L’archivio del Tribunale di Commercio di Senigallia, che è conservato nell’archivio storico comunale, ospitato presso il Palazzetto Baviera, è stato riordinato e inventariato nel 2014. E’ costituito da documenti dal 1771 al 1846. Si tratta di regg. 43, fascc. 35, pacco 1, ff. sciolti 2 in bb. 8, regg. 50 in mazzi 4. Il fondo archivistico illustra le funzioni di questa magistratura temporanea che esercitava la sua funzione giudiziaria durante le fiera franca della Maddalena.
Nel riordinare i documenti appartenenti al Tribunale di commercio sono stati ritrovati frammisti quelli denominati “Carte e documenti Matioli”. Si tratta di pratiche e di documenti per la discussione di cause, di polizze di affitto, di corrispondenza di cui si è occupato l’archivista e notaio della comunità di Senigallia, Angelo Maria Matioli, e, dopo la sua rinuncia, avvenuta nel 1822, il figlio, Pier Lorenzo, in qualità di archivista e notaio. Sono stati mantenuti in relazione con quelli del Tribunale di commercio perché Angelo Maria Matioli ha anche svolto, contemporaneamente, la funzione di cancelliere del tribunale.
Questo fondo con estremi cronologici 1647 -1856 ha una consistenza di regg. 3, fascc. 18, filze 3, mazzi 1, pacco 1, pacchetti 5, quinterno 1, fogli sciolti 5, in bb. 5.

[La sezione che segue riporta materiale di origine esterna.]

/-! ## The messages (41_an400_routines.md), with the default field table -/

/-- R182: PE1 writes engine speed, throttle, fuel open time and ignition angle. -/
def Obligations.Pe1WritesEngineFields : Prop :=
  ∀ (s : State) (dlc : BitVec 4) (d : Payload), Ready s .pe1 → OilFits s.cfg .pe1 dlc → 8 ≤ dlc.toNat →
    ∃ t, exec (.pe1 dlc d) s = .next t
      ∧ (s.cfg.distinctIds = true → exec (.frameIn true 0x0CFFF048 dlc d) s = .next t)
      ∧ Recognized ([.tpsPct, .fotMs, .ignDeg] ++ oilFields s.cfg .pe1) s t
      ∧ t.tx.snap.rpm = u16 d.d0 d.d1
      ∧ t.tx.snap.get .tpsPct = (s16 (u16 d.d2 d.d3) : ℚ) * (1 / 10)
      ∧ t.tx.snap.get .fotMs = (s16 (u16 d.d4 d.d5) : ℚ) * (1 / 10)
      ∧ t.tx.snap.get .ignDeg = (s16 (u16 d.d6 d.d7) : ℚ) * (1 / 10)

/-- R155, R183, R198: PE2 writes the two pressures, in kPa by the flag in bit 0 of byte 6, and lambda where
the policy lets it. -/
def Obligations.Pe2WritesPressuresAndLambda : Prop :=
  ∀ (s : State) (dlc : BitVec 4) (d : Payload), Ready s .pe2 → OilFits s.cfg .pe2 dlc → 7 ≤ dlc.toNat →
    ∃ t, exec (.pe2 dlc d) s = .next t
      ∧ (s.cfg.distinctIds = true → exec (.frameIn true 0x0CFFF148 dlc d) s = .next t)
      ∧ Recognized ([.baroKpa, .mapKpa, .lambda] ++ oilFields s.cfg .pe2) s t
      ∧ t.tx.snap.rpm = s.tx.snap.rpm
      ∧ (d.d6.toNat % 2 = 1 →
          t.tx.snap.get .baroKpa = ((u16 d.d0 d.d1).toNat : ℚ) * (1 / 100)
          ∧ t.tx.snap.get .mapKpa = ((u16 d.d2 d.d3).toNat : ℚ) * (1 / 100))
      ∧ (d.d6.toNat % 2 = 0 →
          t.tx.snap.get .baroKpa = ((u16 d.d0 d.d1).toNat : ℚ) * (1 / 100) * (689476 / 100000)
          ∧ t.tx.snap.get .mapKpa = ((u16 d.d2 d.d3).toNat : ℚ) * (1 / 100) * (689476 / 100000))
      ∧ (s.cfg.lambdaSource ≠ .pe9Only →
          t.tx.snap.get .lambda = ((u16 d.d4 d.d5).toNat : ℚ) * (1 / 100))
      ∧ (s.cfg.lambdaSource = .pe9Only → t.tx.snap.get .lambda = s.tx.snap.get .lambda)

/-- R157, R184, R200: PE3 writes the analog inputs 1 to 4, and, where P_OIL_SOURCE names PE3, the oil
pressure; in the BASIC variant, with P_OIL_SOURCE on PE3, the oil pressure alone, from a DLC of 2 on at the
default offset. -/
def Obligations.Pe3WritesAnalogInputsAndOil : Prop :=
  ∀ (s : State) (dlc : BitVec 4) (d : Payload), Ready s .pe3 → OilFits s.cfg .pe3 dlc →
    (s.cfg.variant = .extended → 8 ≤ dlc.toNat →
      ∃ t, exec (.pe3 dlc d) s = .next t
        ∧ (s.cfg.distinctIds = true → exec (.frameIn true 0x0CFFF248 dlc d) s = .next t)
        ∧ Recognized ([.ai1V, .ai2V, .ai3V, .ai4V] ++ oilFields s.cfg .pe3) s t
        ∧ t.tx.snap.rpm = s.tx.snap.rpm
        ∧ t.tx.snap.get .ai1V = (s16 (u16 d.d0 d.d1) : ℚ) * (1 / 1000)
        ∧ t.tx.snap.get .ai2V = (s16 (u16 d.d2 d.d3) : ℚ) * (1 / 1000)
        ∧ t.tx.snap.get .ai3V = (s16 (u16 d.d4 d.d5) : ℚ) * (1 / 1000)
        ∧ t.tx.snap.get .ai4V = (s16 (u16 d.d6 d.d7) : ℚ) * (1 / 1000)
        ∧ (s.cfg.oilSource.frame = .pe3 → OilPressure s.cfg d (t.tx.snap.get .oilPsi)))
    ∧ (s.cfg.variant = .basic → s.cfg.oilSource.frame = .pe3 →
      ∃ t, exec (.pe3 dlc d) s = .next t
        ∧ (s.cfg.distinctIds = true → exec (.frameIn true 0x0CFFF248 dlc d) s = .next t)
        ∧ Recognized [.oilPsi] s t
        ∧ t.tx.snap.rpm = s.tx.snap.rpm
        ∧ OilPressure s.cfg d (t.tx.snap.get .oilPsi))
    ∧ (s.cfg.oilSource = defaultOilSource → s.cfg.oilCal = defaultOilCal → 8 ≤ dlc.toNat →
      ∃ t, exec (.pe3 dlc d) s = .next t
        ∧ t.tx.snap.get .oilPsi = (s16 (u16 d.d0 d.d1) : ℚ) / 1000 * 25 - 25 / 2)

/-- R185: PE4 writes the analog inputs 5 to 8. -/
def Obligations.Pe4WritesAnalogInputs : Prop :=
  ∀ (s : State) (dlc : BitVec 4) (d : Payload), Ready s .pe4 → OilFits s.cfg .pe4 dlc → 8 ≤ dlc.toNat →
    ∃ t, exec (.pe4 dlc d) s = .next t
      ∧ (s.cfg.distinctIds = true → exec (.frameIn true 0x0CFFF348 dlc d) s = .next t)
      ∧ Recognized ([.ai5V, .ai6V, .ai7V, .ai8V] ++ oilFields s.cfg .pe4) s t
      ∧ t.tx.snap.rpm = s.tx.snap.rpm
      ∧ t.tx.snap.get .ai5V = (s16 (u16 d.d0 d.d1) : ℚ) * (1 / 1000)
      ∧ t.tx.snap.get .ai6V = (s16 (u16 d.d2 d.d3) : ℚ) * (1 / 1000)
      ∧ t.tx.snap.get .ai7V = (s16 (u16 d.d4 d.d5) : ℚ) * (1 / 1000)
      ∧ t.tx.snap.get .ai8V = (s16 (u16 d.d6 d.d7) : ℚ) * (1 / 1000)

/-- R186: PE5 writes the four wheel speeds. -/
def Obligations.Pe5WritesWheelSpeeds : Prop :=
  ∀ (s : State) (dlc : BitVec 4) (d : Payload), Ready s .pe5 → OilFits s.cfg .pe5 dlc → 8 ≤ dlc.toNat →
    ∃ t, exec (.pe5 dlc d) s = .next t
      ∧ (s.cfg.distinctIds = true → exec (.frameIn true 0x0CFFF448 dlc d) s = .next t)
      ∧ Recognized ([.wsFlHz, .wsFrHz, .wsBlHz, .wsBrHz] ++ oilFields s.cfg .pe5) s t
      ∧ t.tx.snap.rpm = s.tx.snap.rpm
      ∧ t.tx.snap.get .wsFlHz = ((u16 d.d0 d.d1).toNat : ℚ) * (1 / 5)
      ∧ t.tx.snap.get .wsFrHz = ((u16 d.d2 d.d3).toNat : ℚ) * (1 / 5)
      ∧ t.tx.snap.get .wsBlHz = ((u16 d.d4 d.d5).toNat : ℚ) * (1 / 5)
      ∧ t.tx.snap.get .wsBrHz = ((u16 d.d6 d.d7).toNat : ℚ) * (1 / 5)

/-- R156, R187: PE6 writes battery voltage and the two temperatures, in °C by the flag in bit 0 of
byte 6. -/
def Obligations.Pe6WritesBatteryAndTemperatures : Prop :=
  ∀ (s : State) (dlc : BitVec 4) (d : Payload), Ready s .pe6 → OilFits s.cfg .pe6 dlc → 7 ≤ dlc.toNat →
    ∃ t, exec (.pe6 dlc d) s = .next t
      ∧ (s.cfg.distinctIds = true → exec (.frameIn true 0x0CFFF548 dlc d) s = .next t)
      ∧ Recognized ([.battV, .airC, .coolantC] ++ oilFields s.cfg .pe6) s t
      ∧ t.tx.snap.rpm = s.tx.snap.rpm
      ∧ t.tx.snap.get .battV = (s16 (u16 d.d0 d.d1) : ℚ) * (1 / 100)
      ∧ (d.d6.toNat % 2 = 1 →
          t.tx.snap.get .airC = (s16 (u16 d.d2 d.d3) : ℚ) * (1 / 10)
          ∧ t.tx.snap.get .coolantC = (s16 (u16 d.d4 d.d5) : ℚ) * (1 / 10))
      ∧ (d.d6.toNat % 2 = 0 →
          t.tx.snap.get .airC = ((s16 (u16 d.d2 d.d3) : ℚ) * (1 / 10) - 32) * 5 / 9
          ∧ t.tx.snap.get .coolantC = ((s16 (u16 d.d4 d.d5) : ℚ) * (1 / 10) - 32) * 5 / 9)

/-- R188, R196: PE7 writes two thermistor temperatures, unconverted, and PE15 two fuel compensations; both
from a DLC of 4 on. -/
def Obligations.Pe7AndPe15WriteTwoFields : Prop :=
  ∀ (s : State) (dlc : BitVec 4) (d : Payload), 4 ≤ dlc.toNat →
    (Ready s .pe7 → OilFits s.cfg .pe7 dlc →
      ∃ t, exec (.pe7 dlc d) s = .next t
        ∧ (s.cfg.distinctIds = true → exec (.frameIn true 0x0CFFF648 dlc d) s = .next t)
        ∧ Recognized ([.therm5Temp, .therm7Temp] ++ oilFields s.cfg .pe7) s t
        ∧ t.tx.snap.rpm = s.tx.snap.rpm
        ∧ t.tx.snap.get .therm5Temp = (s16 (u16 d.d0 d.d1) : ℚ) * (1 / 10)
        ∧ t.tx.snap.get .therm7Temp = (s16 (u16 d.d2 d.d3) : ℚ) * (1 / 10))
    ∧ (Ready s .pe15 → OilFits s.cfg .pe15 dlc →
      ∃ t, exec (.pe15 dlc d) s = .next t
        ∧ (s.cfg.distinctIds = true → exec (.frameIn true 0x0CFFFE48 dlc d) s = .next t)
        ∧ Recognized ([.fuelCompBaroPct, .fuelCompMapPct] ++ oilFields s.cfg .pe15) s t
        ∧ t.tx.snap.rpm = s.tx.snap.rpm
        ∧ t.tx.snap.get .fuelCompBaroPct = (s16 (u16 d.d0 d.d1) : ℚ) * (1 / 10)
        ∧ t.tx.snap.get .fuelCompMapPct = (s16 (u16 d.d2 d.d3) : ℚ) * (1 / 10))

/-- R189: PE8 writes the four rates. -/
def Obligations.Pe8WritesRates : Prop :=
  ∀ (s : State) (dlc : BitVec 4) (d : Payload), Ready s .pe8 → OilFits s.cfg .pe8 dlc → 8 ≤ dlc.toNat →
    ∃ t, exec (.pe8 dlc d) s = .next t
      ∧ (s.cfg.distinctIds = true → exec (.frameIn true 0x0CFFF748 dlc d) s = .next t)
      ∧ Recognized ([.rpmRate, .tpsRate, .mapRate, .mafLoadRate] ++ oilFields s.cfg .pe8) s t
      ∧ t.tx.snap.rpm = s.tx.snap.rpm
      ∧ t.tx.snap.get .rpmRate = (s16 (u16 d.d0 d.d1) : ℚ)
      ∧ t.tx.snap.get .tpsRate = (s16 (u16 d.d2 d.d3) : ℚ)
      ∧ t.tx.snap.get .mapRate = (s16 (u16 d.d4 d.d5) : ℚ)
      ∧ t.tx.snap.get .mafLoadRate = (s16 (u16 d.d6 d.d7) : ℚ) * (1 / 10)

/-- R190, R198: PE9 writes lambda 2 and the target lambda, and lambda where the policy lets it. -/
def Obligations.Pe9WritesLambdas : Prop :=
  ∀ (s : State) (dlc : BitVec 4) (d : Payload), Ready s .pe9 → OilFits s.cfg .pe9 dlc → 6 ≤ dlc.toNat →
    ∃ t, exec (.pe9 dlc d) s = .next t
      ∧ (s.cfg.distinctIds = true → exec (.frameIn true 0x0CFFF848 dlc d) s = .next t)
      ∧ Recognized ([.lambda, .lambda2, .lambdaTarget] ++ oilFields s.cfg .pe9) s t
      ∧ t.tx.snap.rpm = s.tx.snap.rpm
      ∧ t.tx.snap.get .lambda2 = ((u16 d.d2 d.d3).toNat : ℚ) * (1 / 100)
      ∧ t.tx.snap.get .lambdaTarget = ((u16 d.d4 d.d5).toNat : ℚ) * (1 / 100)
      ∧ (s.cfg.lambdaSource ≠ .pe2Only →
          t.tx.snap.get .lambda = ((u16 d.d0 d.d1).toNat : ℚ) * (1 / 100))
      ∧ (s.cfg.lambdaSource = .pe2Only → t.tx.snap.get .lambda = s.tx.snap.get .lambda)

Il tribunale di commercio, detto anche “Consolato di fiera“, era una magistratura temporanea che svolgeva la sua funzione giudiziaria nel dirimere le controversie civili che potevano nascere a Senigallia durante lo svolgersi della fiera franca della Maddalena. Una fiera che aveva reso celebre la città richiamando mercanti non solo dal Ducato di Urbino ma dallo Stato pontificio, dal Ducato di Ferrara, dalla terraferma di Venezia, dalle regioni orientali dell’Adriatico. Raggiuse il suo massimo sviluppo e la maggiore vitalità mercantile nel secolo XVIII. Ogni anno la comunità si preoccupava di vedersi garantire dalle autorità centrali il permesso di celebrarla e la sua durata variava nel corso del Settecento: 13 giorni fino al 1744, 18 fino al 1786, 40 nel 1787, 36 giorni dal 1788 in poi (1° luglio – 5 agosto). Richiamava numerose presenze, permetteva ai mercanti di incontrarsi e di trattare negozi in tempi brevi, con la sicurezza di concludere nel giro di pochi giorni affari vantaggiosi.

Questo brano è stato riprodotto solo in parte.